-- ==== Sys2Proof/Machine/State.lean ====
section
/-! DEFINITION. The state of the block: every element of 10_state.md R52 as plain data, the positions of the two
command streams (R30), and the model's own fields: the configuration, the environment's choices, the issuing port. -/

namespace Sys2Proof.Machine

/-- Byte storage: the listed addresses in rising order; every other address reads as `Memory.blank`. -/
abbrev Memory := List Host.Cell

/-- One FIFO (R31) with the two copies of its counters (R38). For RX the consumer is APP, so `putCopy` is
`RX.put_app` (S3) and `getCopy` is `RX.get_usb` (S4); for TX the consumer is USB, so `putCopy` is `TX.put_usb` (S8)
and `getCopy` is `TX.get_app` (S9). -/
structure Fifo where
  /-- `F.data`. -/
  data : Memory
  /-- `F.put`, written by the producer. -/
  put : Nat
  /-- `F.get`, written by the consumer. -/
  get : Nat
  /-- The consumer's copy of `F.put`. -/
  putCopy : Nat
  /-- The producer's copy of `F.get`. -/
  getCopy : Nat
  deriving DecidableEq, Repr

/-- `APP.op` (R48). -/
inductive AppOp where
  | idle
  | send (bytes : List Byte) (i : Nat) (accepted : Nat)
  | poll
  deriving DecidableEq, Repr

/-- `USB.op` (R49). -/
inductive UsbOp where
  | idle
  | rx (len : Nat) (i : Nat) (drop : Bool)
  deriving DecidableEq, Repr

/-- The verdict of a control request (41_control_requests.md R140, R141). -/
inductive Verdict where
  | notSupported
  | handled
  | notRouted
  deriving DecidableEq, Repr

/-- An entry of the output trace (R57). -/
inductive Output where
  /-- `APPRES(v)`. -/
  | appRes (v : Word)
  /-- `USBRES(v)`. -/
  | usbRes (v : Word)
  /-- `IN(ep, s)`. -/
  | packetIn (ep : Byte) (bytes : List Byte)
  /-- `INT(ep, s)`. -/
  | notify (ep : Byte) (bytes : List Byte)
  /-- `CTRL(v, s)`. -/
  | ctrl (v : Verdict) (bytes : List Byte)
  /-- `RXCB(s)`. -/
  | rxCallback (bytes : List Byte)
  deriving DecidableEq, Repr

/-- The reasons of a refusal (60_exceptions.md R223). -/
inductive RefuseReason where
  /-- `RF_ENCODING`, with the decoder's reason. -/
  | encoding (r : EncReason)
  /-- `RF_DOMAIN`. -/
  | domain
  /-- `RF_REINIT`. -/
  | reinit
  /-- `RF_CONFIG`: the model is not built. -/
  | config
  deriving DecidableEq, Repr

/-- What the refusal mark records: the refused agent's port and the reason (R223). -/
structure RefusalMark where
  port : Domain
  reason : RefuseReason
  deriving DecidableEq, Repr

/-- A port's command stream (R30): `taken` is the index of the next command, `pending` the commands from there on. -/
structure PortStream where
  taken : Nat
  pending : List StreamElem
  deriving DecidableEq, Repr

/-- Why the machine stops with a fault. No well-formed command reaches one: they guard the primitives of
00_scope.md R15 outside the range in which they are defined. -/
inductive Fault where
  /-- `MemRead` or `MemWrite` past the end of a FIFO's storage; raised by `memRead` and `memWrite`. Safe. -/
  | storageRange (f : Sel)
  /-- An access past the end of the packet buffer `USB.pkt`; raised by `memRead` and `memWrite`. Safe. -/
  | packetRange
  deriving DecidableEq, Repr

/-- Why a step has no meaning. -/
inductive Refusal where
  /-- An instruction without a meaning yet; raised by no arm of this model. Safe. -/
  | notModelled (mnemonic : String)
  /-- `REFUSED` is 1: "the model has no meaning for the run" (R59); raised by `step`. Safe. -/
  | afterRefusal
  /-- `RF_CONFIG`: an ill-formed configuration, for which "the model is not built" (00_scope.md R9, R10); raised by
  `step`. Safe. -/
  | badConfig
  deriving DecidableEq, Repr

/-- The state. The comment of a field gives its number in the table of R52. -/
structure State where
  /-- The configuration (00_scope.md R8); no step writes it (R51). Model's own. -/
  cfg : Config
  /-- S0 to S4. -/
  rx : Fifo
  /-- S5 to S9. -/
  tx : Fifo
  /-- S10 `CONN`. -/
  conn : Bool
  /-- S11 `CONN_app`. -/
  connApp : Bool
  /-- S12 `PEF`. -/
  pef : Bool
  /-- S13 `INIT_DONE`. -/
  initDone : Bool
  /-- S14 `RXCB_EN`. -/
  rxcbEn : Bool
  /-- S15 `RXCB_usb`. -/
  rxcbUsb : Bool
  /-- S16 `APP.op`. -/
  appOp : AppOp
  /-- S17 `USB.op`. -/
  usbOp : UsbOp
  /-- S18 `USB.pkt`. -/
  pkt : Memory
  /-- S18 `USB.pktlen`. -/
  pktlen : Nat
  /-- S20 `REFUSED`: 0 is `none`. -/
  refusal : Option RefusalMark
  /-- S21 `OUT`, the oldest output first. -/
  out : List Output
  /-- The APP port's stream (R30). -/
  appIn : PortStream
  /-- The USB port's stream (R30). -/
  usbIn : PortStream
  /-- The port whose command or micro-step runs. Model's own (log 5). -/
  issuer : Domain
  /-- The agents that make the next steps, as far as ENV has fixed them. Model's own (log 2). -/
  sched : List Agent
  /-- The answers to the next draws, as far as ENV has fixed them. Model's own (log 3). -/
  draws : List Bool
  /-- The number of free values read so far. Model's own (logs 2 and 3). -/
  free : Nat
  deriving DecidableEq, Repr

/-- An empty FIFO, its counters and copies 0 (R52). -/
def Fifo.empty : Fifo := { data := [], put := 0, get := 0, putCopy := 0, getCopy := 0 }

/-- Power-on reset of a block with the configuration `cfg` (R52, 70_reset_and_hazards.md R250). -/
def State.por (cfg : Config) : State :=
  { cfg, rx := Fifo.empty, tx := Fifo.empty, conn := false, connApp := false, pef := false, initDone := false,
    rxcbEn := false, rxcbUsb := false, appOp := .idle, usbOp := .idle, pkt := [], pktlen := 0, refusal := none,
    out := [], appIn := { taken := 0, pending := [] }, usbIn := { taken := 0, pending := [] }, issuer := .app,
    sched := [], draws := [], free := 0 }

/-- The machine right after reset: power-on reset under the spec's test configuration TC-A (DESIGN CHOICE, log 1). -/
def State.reset : State := State.por tcA

end Sys2Proof.Machine
end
:::
**TASK INSTRUCTIONS**. Could you restate word for word the lines above from the one containing "appOp : AppOp" through the one containing "issuer : Domain", both included, and nothing else?

**ANSWER TO THIS PROBLEM**.
  appOp : AppOp
  /-- S17 `USB.op`. -/
  usbOp : UsbOp
  /-- S18 `USB.pkt`. -/
  pkt : Memory
  /-- S18 `USB.pktlen`. -/
  pktlen : Nat
  /-- S20 `REFUSED`: 0 is `none`. -/
  refusal : Option RefusalMark
  /-- S21 `OUT`, the oldest output first. -/
  out : List Output
  /-- The APP port's stream (R30). -/
  appIn : PortStream
  /-- The USB port's stream (R30). -/
  usbIn : PortStream
  /-- The port whose command or micro-step runs. Model's own (log 5). -/
  issuer : Domain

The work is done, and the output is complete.